The collective's work resists easy categorization, which is precisely the point. In an era where music video directing has fractured into algorithmic optimization and brand-safe mediocrity, Slave Labour Co. operates as a curatorial counterweight, a space where commercial imperatives and auteurist vision aren't mutually exclusive.

Le Blanc's trajectory offers a useful case study. The Kitchener-born director, a Sheridan College Media Arts graduate who now splits time between Toronto and Los Angeles, arrived at Cannes in 2015 with Thugli's "Run This" and left with the Young Director Award Gold, First Prize. The win wasn't a fluke. He returned with another Cannes Young Director Award for Young Empires' "The Gates," establishing a pattern that would define his career: formal precision meeting genre fluidity.
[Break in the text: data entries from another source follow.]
-- ==== Sys2Proof/Machine/Hash.lean ====
section
/-! DEFINITION. The controllers HASH and SHAKE (43_dispatch.md): each is the completion step of its command (rule R201). -/

namespace Sys2Proof.Machine

/-- The message IBUF[0 .. IN_LEN−1] as the block reads it (rule R73), and the number of draws afterwards (rule R307). -/
def readMessage (s : State) : List Byte × Nat := s.mem.readBytes ibufBase s.inLen.toNat s.draws

/-- The digest of the validated call over the message. -/
def digest (p : SpongeCall) (s : State) : List Byte :=
  sponge (readMessage s).1 p.capacity p.outBits p.suffix

/-- The effects of a HASH or SHAKE that passed its checks (rules R208 to R210, R215): WriteOut, then S ← 0. -/
def spongeEffect (p : SpongeCall) (s : State) : State :=
  { s with
    lanes := zeroLanes
    mem := s.mem.writeBytes obufBase (outputForm p.raw (digest p s))
    outCount := BitVec.ofNat 32 p.outBytes
    draws := (readMessage s).2 }

/-- What HASH and SHAKE do once their operands are checked. "A command that raises an error changes only STATUS … and
OUT_COUNT" (rule R203). -/
def runSponge (checked : Except ErrCode SpongeCall) (s : State) : Host.Outcome State Fault Refusal :=
  match checked with
  | .error e => raise e s
  | .ok p => .next (complete .ok (spongeEffect p s))

/-- HASH (rule R210). -/
def execHash (raw : Bool) (s : State) : Host.Outcome State Fault Refusal :=
  runSponge (hashOperands raw s) s

/-- SHAKE (rule R215). -/
def execShake (raw : Bool) (s : State) : Host.Outcome State Fault Refusal :=
  runSponge (shakeOperands raw s) s

end Sys2Proof.Machine
end

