-- ==== Sys2Proof/Certificates/Slice0/Obligations.lean ====
section
/-! DEFINITION. The statements about the block, for the provers. -/

open Sys2Proof Sys2Proof.Machine

/-! Encoding and the step -/

/-- Rules R91, R93: the words of the opcode map, RAW ignored by PERMUTE and CLEAR but kept as a bit (the
model's choice, assumption 8), and some reserved words. -/
def Obligations.OpcodeMapWordsDecode : Prop :=
  decode 0x00000001 = .instr (.hash false) ∧ decode 0x00000011 = .instr (.hash true) ∧
  decode 0x00000002 = .instr (.shake false) ∧ decode 0x00000012 = .instr (.shake true) ∧
  decode 0x00000003 = .instr (.permute false) ∧ decode 0x00000013 = .instr (.permute true) ∧
  decode 0x00000004 = .instr (.clear false) ∧ decode 0x00000014 = .instr (.clear true) ∧
  decode 0x00000000 = .illegal .reservedOp ∧ decode 0x00000005 = .illegal .reservedOp ∧
  decode 0x00000021 = .illegal .reservedBits ∧ decode 0x80000003 = .illegal .reservedBits

/-- Rules R90, R91: a word decodes to an instruction exactly when it is that instruction's encoding, over all 2^32 words. That one
instruction has one word rests on PERMUTE and CLEAR keeping their RAW bit, the model's choice (assumption 8). -/
def Obligations.DecodeExactlyTheEncodedWord : Prop :=
  ∀ (w : Word) (i : Instr), decode w = .instr i ↔ w = encode i

/-- Rules R94, R203, R223: OP = 0, OP = 5 to 15 and any word with a 1 in bits [31:5] complete with ERRCODE 6, changing nothing
but STATUS and OUT_COUNT; no other word is reserved. That the block has its turn when the agenda is empty or begins with it is the
model's choice (assumption 2). -/
def Obligations.ReservedWordsCompleteAsIllegal : Prop :=
  (∀ (w : Word) (s : State), (w.toNat % 16 = 0 ∨ 5 ≤ w.toNat % 16 ∨ 32 ≤ w.toNat) →
    s.rst = false → s.seq = .running w →
    let t : State := { s with seq := .idle, done := true, err := .illegalCmd, outCount := 0 }
    (s.agenda = [] → step s = .next t) ∧
    (∀ rest, s.agenda = .block :: rest → step s = .next { t with agenda := rest })) ∧
  (∀ w : Word, 1 ≤ w.toNat % 16 → w.toNat % 16 ≤ 4 → w.toNat < 32 → ∃ i, decode w = .instr i)

/-- Rules R66, R75, R201, R202, R286, R300: a host transaction that is the agenda's next event is performed whole; the block's turn with a running command is exec of what its word decodes to, whether the turn is
the agenda's next event or the agenda is empty; the turn of an idle block, or of one in reset, changes nothing; and a placed word
is run by the very next step. The agenda, the hold in reset and the placing are the model's choices (assumptions 2, 6 and 11). -/
def Obligations.StepRunsTheDecodedCommand : Prop :=
  (∀ (s : State) (w : Word) (i : Instr), s.rst = false → s.seq = .running w → decode w = .instr i →
    (s.agenda = [] → step s = exec i s) ∧
    (∀ rest, s.agenda = .block :: rest → step s = exec i { s with agenda := rest })) ∧
  (∀ s : State, s.busy = false ∨ s.rst = true →
    (s.agenda = [] → step s = .next s) ∧
    (∀ rest, s.agenda = .block :: rest → step s = .next { s with agenda := rest })) ∧
  (∀ (s : State) (tx : Tx) (rest : List Event), s.agenda = .host tx :: rest →
    step s = .next (hostTx tx { s with agenda := rest })) ∧
  (∀ (s : State) (w : Word) (i : Instr), decode w = .instr i →
    step (s.withFetchWord 32 w.toNat) =
      exec i { s with seq := .running w, done := false, err := .ok, rst := false })

/-! The permutation -/

/-- Rule R124: "bit j of the result is bit (j − m) mod 64 of v", for every amount n, m = n mod 64. -/
def Obligations.RotationMovesEachBit : Prop :=
  ∀ (v : Lane) (n j : Nat), j < 64 → (rotl64 v n).getLsbD j = v.getLsbD ((j + 64 - n % 64) % 64)

/-- Rule R126: θ by lanes (x, y), with its corner cases on the all-zero and the all-ones state. -/
def Obligations.ThetaXorsColumnParities : Prop :=
  (∀ (S : Lanes) (x y : Fin 5),
    let C : Fin 5 → Lane := fun x =>
      S[laneIdx x 0] ^^^ S[laneIdx x 1] ^^^ S[laneIdx x 2] ^^^ S[laneIdx x 3] ^^^ S[laneIdx x 4]
    (theta S)[laneIdx x y] = S[laneIdx x y] ^^^ (C (x - 1) ^^^ rotl64 (C (x + 1)) 1)) ∧
  theta (Vector.replicate 25 0) = Vector.replicate 25 0 ∧
  theta (Vector.replicate 25 0xFFFFFFFFFFFFFFFF) = Vector.replicate 25 0xFFFFFFFFFFFFFFFF

/-- Rule R129: the loop of rule R128 gives the closed form: step i moves lane src(i) to piln[i] rotated by rotc[i], lane 0
is untouched, and lane (x, y) goes to (y, 2x + 3y) rotated by the entry of the rule's table by source lane, here row after row. -/
def Obligations.RhoPiMovesEachLane : Prop :=
  ∀ S : Lanes,
    (∀ i : Fin 24, (rhoPi S)[piln[i]] =
      rotl64 (if i = 0 then S[(1 : Fin 25)] else S[piln[i - 1]]) rotc[i]) ∧
    (rhoPi S)[(0 : Fin 25)] = S[(0 : Fin 25)] ∧
    (∀ x y : Fin 5,
      let rot : Vector Nat 25 :=
        #v[0, 1, 62, 28, 27, 36, 44, 6, 55, 20, 3, 10, 43, 25, 39, 41, 45, 15, 21, 8, 18, 2, 61, 56, 14]
      (rhoPi S)[laneIdx y (2 * x + 3 * y)] = rotl64 S[laneIdx x y] rot[laneIdx x y])

/-- Rule R130: χ by lanes (x, y), with its corner cases on the all-zero and the all-ones state. -/
def Obligations.ChiMixesEachRow : Prop :=
  (∀ (S : Lanes) (x y : Fin 5),
    (chi S)[laneIdx x y] = S[laneIdx x y] ^^^ (~~~ S[laneIdx (x + 1) y] &&& S[laneIdx (x + 2) y])) ∧
  chi (Vector.replicate 25 0) = Vector.replicate 25 0 ∧
  chi (Vector.replicate 25 0xFFFFFFFFFFFFFFFF) = Vector.replicate 25 0xFFFFFFFFFFFFFFFF

/-- Rule R131: ι XORs RC[k] into lane 0 and changes no other lane. -/
def Obligations.IotaChangesLaneZeroOnly : Prop :=
  ∀ (S : Lanes) (k : Fin 24),
    (iota S k)[(0 : Fin 25)] = S[(0 : Fin 25)] ^^^ roundConstants[k] ∧
    ∀ i : Fin 25, i ≠ 0 → (iota S k)[i] = S[i]

/-- Rules R132, R133: Keccak-f[1600] is the 24 rounds ι ∘ χ ∘ ρπ ∘ θ in order, k = 0 to 23, with the rules' examples on the
zero state. -/
def Obligations.KeccakFRunsTheRoundsInOrder : Prop :=
  (∀ S : Lanes, ∃ T : Nat → Lanes, T 0 = S ∧
    (∀ k : Fin 24, T (k.val + 1) = keccakRound (T k.val) k) ∧ keccakF S = T 24) ∧
  (∀ (S : Lanes) (k : Fin 24), keccakRound S k = iota (chi (rhoPi (theta S))) k) ∧
  keccakRound zeroLanes 0 = zeroLanes.set 0 0x0000000000000001 ∧
  (keccakF zeroLanes)[0] = 0xF1258F7940E1DDE7 ∧ (keccakF zeroLanes)[1] = 0x84D5CCF933C0478A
The Keys N Krates collaboration "Dum Dee Dum," which achieved RIAA Gold certification, demonstrated Le Blanc's capacity to work within commercial constraints without diluting visual ambition. The video's success wasn't accidental. It was architected, designed with the same attention to spatial composition and color theory that would later inform his commercial work for Mercedes, Tesla, and Apple.

What distinguishes Slave Labour Co. from other director-driven collectives, and what separates Le Blanc from his contemporaries, is a refusal to treat music videos as lesser work. Where others see the format as a stepping stone to features or commercials, Le Blanc approaches each project as an opportunity for formal experimentation. His MMVA Director of the Year recognition and MMVA Best Electronic Video win for Autoerotique's "Asphyxiation" weren't just industry validation. They were acknowledgment of a consistent creative philosophy.

The collective's curatorial approach extends beyond Le Blanc's individual output. As both director and creative director, he's built Slave Labour Co. into a space where multidisciplinary practice isn't just encouraged but expected. His background as a musician, producing for major pop, indie, hip-hop, and electronic artists under projects like Mi Amour and Mockingbird Wish Me Luck, informs how the collective approaches sound design and rhythmic editing. This isn't a director who treats music as backdrop. It's foundational to the visual architecture.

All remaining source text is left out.